Advances in computer vision have made it possible to train predictive algorithms on both structured and unstructured features of image data sets. With good predictive algorithms and robust image data, we can hope to extrapolate even relatively small samples of income or survey data over large areas. In recent work, we have used Google Street View imagery to develop measures of predicted income, housing prices, and similar metrics at the block level in U.S. cities.
Computer vision-based urban audit technology is useful in the United States, but may be even more valuable for developing countries, in which census data is often unavailable, and researchers frequently spend large amounts of money collecting survey data. We are thus attempting to develop computer vision technologies that enable development researchers to scale their research surveys in locations where Google Street View (or similar) image data is available.

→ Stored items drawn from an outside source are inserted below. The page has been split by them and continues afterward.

-- ==== Sys2Proof/Machine/Boot.lean ====
section
/-! DEFINITION. Resets, the boot sequence, self-test, firmware verification and the configuration load (chapter 19,
R64, R65, R82, R398-R400, R453, R454, R464). -/

namespace Sys2Proof.Machine

/-! ## The configuration page (R64, R65) -/

/-- The copy that STORE writes: the other one than the best, and copy 0 when neither is valid. -/
def State.storeTarget (s : State) : Nat :=
  match s.bestCopy with
  | none => 0
  | some c => if s.flash.copies.getD 0 none == some c then 1 else 0

def State.setCopy (s : State) (k : Nat) (c : Option CfgCopy) : State :=
  { s with flash := { s.flash with copies := s.flash.copies.set k c, torn := none } }

/-- A STORE that is cut or fails leaves its copy invalid. -/
def State.tearCopy (s : State) (k : Nat) : State :=
  { s with flash := { s.flash with copies := s.flash.copies.set k none, torn := some k } }

/-- A STORE that is cut leaves its copy invalid. -/
def State.cutStore (s : State) : State :=
  match s.mgmt.busy with
  | some (.store, _) => s.tearCopy s.storeTarget
  | _ => s

/-- Rows of class S; OWNER_ROOT stands in its own record (R52, R405). -/
def storedRows : List ObjRow := dictRows.filter fun r => r.persist == .s && r.index * 256 + r.sub != 0x800102

/-- Keys of the S objects. -/
def storedKey (n : Nat) : Bool := storedRows.any fun r => r.covers (n / 256) (n % 256)

/-- What the configuration page holds of the live values. -/
def State.snapshot (s : State) (seq : Nat) : CfgCopy :=
  ⟨seq, s.od.filter fun p => storedKey p.1, [(Row.pairPeerSerial.key 0 0, s.blob Row.pairPeerSerial)]⟩

/-- Set every S object to the values of a copy, or to its default. -/
def State.loadStored (s : State) (c : Option CfgCopy) : State :=
  let vs := match c with
    | some c => c.od
    | none => []
  let od := (s.od.filter fun p => !storedKey p.1)
  let serial := match c.bind fun c => tget c.blobs (Row.pairPeerSerial.key 0 0) with
    | some b => b
    | none => Config.pairedSerial
  let s := { s with od := vs.foldl (fun (t : Tab Nat) (p : Nat × Nat) => tput t p.1 p.2) od }
  s.setBlob Row.pairPeerSerial serial

/-! ## Reset (R427, R428, R430) -/

/-- The mode of the next self-test after a module reset. -/
def State.resetFull (s : State) : Bool := s.obj Row.selftestResetMode == 0

/-- What a reset or a loss of power does to flash programming under way. -/
def State.cutFlash (s : State) : State :=
  let s := s.cutStore
  if s.obj Row.fwCommitStatus % 256 = 2 then { s with flash := { s.flash with image := false } } else s

/-- Module memory over a module reset: a slot being written becomes INCOMPLETE, and so does one being received. -/
def State.keptMem (s : State) : Mem :=
  let s := (s.dropCast 10)
  let s := match s.twin.receiving with
    | some k => s.setEntry k { s.entry k with slotState := 4 }
    | none => s
  { s.mem with
    cast := none, initLeft := 0, initActive := false, initTotal := 0, initMap := 0, asleep := List.range 96
    queues := [], waited := [], accesses := [], checks := [] }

Computer vision tools for survey extrapolation could improve the power of development economics studies, by enabling researchers to scale their work beyond the directly surveyed population. In concert, computer vision tools for survey extrapolation may reduce the overall costs of surveying developing-world populations, and could in principle be used by governments at complements to existing census efforts.
The current project supports a pilot project; in particular, it will provide funds supporting geocodes that will link Street View images to an ongoing J-PAL demographic and health survey in Indonesia.
- J-PAL is conducting a survey on demographics, reported health, and pre-program healthcare utilization in Indonesia, as a component of a healthcare study led by the PI and one of the co-investigators.
- Indonesia has high-quality Google Street View images.
- We will thus examine how well Street View imagery can be used to predict responses to the J-PAL survey. In particular, we will train predictions on part of the surveyed sample in Bandung, measure out-of-sample prediction quality, and then attempt to estimate a map of predicted survey responses in Semarang.